═══ INPUT DATA ═══

-- ==== Sys2Proof/Laws/Memory.lean ====
section
/-! SUPPORT. Host memory: the canonical form is kept, and a read after a write. -/

namespace Sys2Proof.Machine

theorem Memory.rising_cons (c : Host.Cell) (m : List Host.Cell) :
    Memory.rising (c :: m) = true ↔ (∀ d ∈ m, c.1 < d.1) ∧ Memory.rising m = true := by
  simp [Memory.rising]

theorem Memory.wf_cons (c : Host.Cell) (m : List Host.Cell) :
    Memory.wf (c :: m) = true ↔ (∀ d ∈ m, c.1 < d.1) ∧ c.2 ≠ Memory.unlisted ∧ Memory.wf m = true := by
  simp only [Memory.wf, Bool.and_eq_true, Memory.rising_cons, List.all_cons, decide_eq_true_eq]
  tauto

@[simp] theorem Memory.wf_nil : Memory.wf [] = true := rfl

/-- An entry of a memory after a write is the written one or was there before. -/
theorem Memory.mem_write {m : List Host.Cell} {a : Nat} {b : Byte} {c : Host.Cell}
    (h : c ∈ Memory.write m a b) : c = (a, b) ∨ c ∈ m := by
  induction m with
  | nil => unfold Memory.write at h; split at h <;> simp_all
  | cons d m ih =>
    unfold Memory.write at h
    split at h
    · split at h <;> simp_all
    · split at h
      · split at h
        · exact .inr (List.mem_cons_of_mem _ h)
        · rcases List.mem_cons.1 h with h | h
          · exact .inl h
          · exact .inr (List.mem_cons_of_mem _ h)
      · rcases List.mem_cons.1 h with h | h
        · simp [h]
        · rcases ih h with h | h <;> simp [h]

/-- A write keeps the canonical form. -/
theorem Memory.write_wf {m : List Host.Cell} (h : Memory.wf m = true) (a : Nat) (b : Byte) :
    Memory.wf (Memory.write m a b) = true := by
  induction m with
  | nil =>
    unfold Memory.write
    split
    · rfl
    · rw [Memory.wf_cons]; exact ⟨by simp, by assumption, rfl⟩
  | cons c m ih =>
    obtain ⟨hlt, hne, hm⟩ := (Memory.wf_cons c m).1 h
    unfold Memory.write
    split
    · rename_i hac
      split
      · exact h
      · refine (Memory.wf_cons _ _).2 ⟨?_, by assumption, h⟩
        intro d hd
        rcases List.mem_cons.1 hd with rfl | hd
        · exact hac
        · exact Nat.lt_trans hac (hlt d hd)
    · split
      · rename_i heq
        split
        · exact hm
        · refine (Memory.wf_cons _ _).2 ⟨?_, by assumption, hm⟩
          intro d hd
          exact heq ▸ hlt d hd
      · refine (Memory.wf_cons _ _).2 ⟨?_, hne, ih hm⟩
        intro d hd
        rcases Memory.mem_write hd with rfl | hd
        · show c.1 < a; omega
        · exact hlt d hd

/-- An address below every entry reads as unlisted. -/
theorem Memory.read_of_lt {m : List Host.Cell} {a : Nat} (h : ∀ c ∈ m, a < c.1) :
    Memory.read m a = Memory.unlisted := by
  induction m with
  | nil => rfl
  | cons c m ih =>
    have hc := h c (by simp)
    unfold Memory.read
    rw [if_neg (by omega)]
    exact ih fun d hd => h d (by simp [hd])

/-- A read after a write: the written address gives the byte written, every other address what it gave before. -/
theorem Memory.read_write {m : List Host.Cell} (h : Memory.wf m = true) (a k : Nat) (b : Byte) :
    Memory.read (Memory.write m a b) k = if k = a then b else Memory.read m k := by
  induction m with
  | nil =>
    unfold Memory.write
    by_cases hb : b = Memory.unlisted <;> by_cases hk : a = k <;>
      simp_all [Memory.read, eq_comm]
  | cons c m ih =>
    obtain ⟨hlt, hne, hm⟩ := (Memory.wf_cons c m).1 h
    unfold Memory.write
    split
    · rename_i hac
      have hrd : Memory.read (c :: m) a = Memory.unlisted := Memory.read_of_lt (by
        intro d hd
        rcases List.mem_cons.1 hd with rfl | hd
        · exact hac
        · exact Nat.lt_trans hac (hlt d hd))
      split
      · split
        · subst_vars; exact hrd
        · rfl
      · by_cases hk : a = k
        · simp [Memory.read, hk]
        · rw [if_neg (Ne.symm hk)]; simp [Memory.read, hk]
    · split
      · rename_i heq
        have hrd : Memory.read m a = Memory.unlisted := Memory.read_of_lt (by
          intro d hd; exact heq ▸ hlt d hd)
        split
        · by_cases hk : k = a
          · subst_vars; simp [hrd]
          · rw [if_neg hk]; simp only [Memory.read]; rw [if_neg (by omega)]
        · by_cases hk : a = k
          · simp [Memory.read, hk]
          · rw [if_neg (Ne.symm hk)]; simp only [Memory.read]; rw [if_neg hk, if_neg (by omega)]
      · simp only [Memory.read]
        by_cases hk : c.1 = k
        · rw [if_pos hk, if_pos hk, if_neg (by omega)]
        · rw [if_neg hk, if_neg hk, ih hm]

@[simp] theorem State.memBytes_length (s : State) (a n : Nat) : (s.memBytes a n).length = n := by
  simp [State.memBytes]

/-- Byte `k` of a run of memory. -/
theorem State.memBytes_getD (s : State) (a n k : Nat) (h : k < n) :
    (s.memBytes a n).getD k 0 = Memory.read s.mem (a + k) := by
  simp [State.memBytes, h]

/-- What `MemRead` answers. -/
theorem State.memRead_eq_some {s : State} {a n : Nat} {d : List Byte} (h : s.memRead a n = some d) :
    a + n ≤ 2 ^ s.params.addrWidth ∧ d = s.memBytes a n := by
  unfold State.memRead at h
  split at h
  · exact ⟨by assumption, by simpa using h.symm⟩
  · cases h

end Sys2Proof.Machine
end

═══

- EXERCISE PROMPT
Check each line above for the string "assumption" and copy every line that has it.

- RESPONSE
    · rw [Memory.wf_cons]; exact ⟨by simp, by assumption, rfl⟩
      · refine (Memory.wf_cons _ _).2 ⟨?_, by assumption, h⟩
        · refine (Memory.wf_cons _ _).2 ⟨?_, by assumption, hm⟩
  · exact ⟨by assumption, by simpa using h.symm⟩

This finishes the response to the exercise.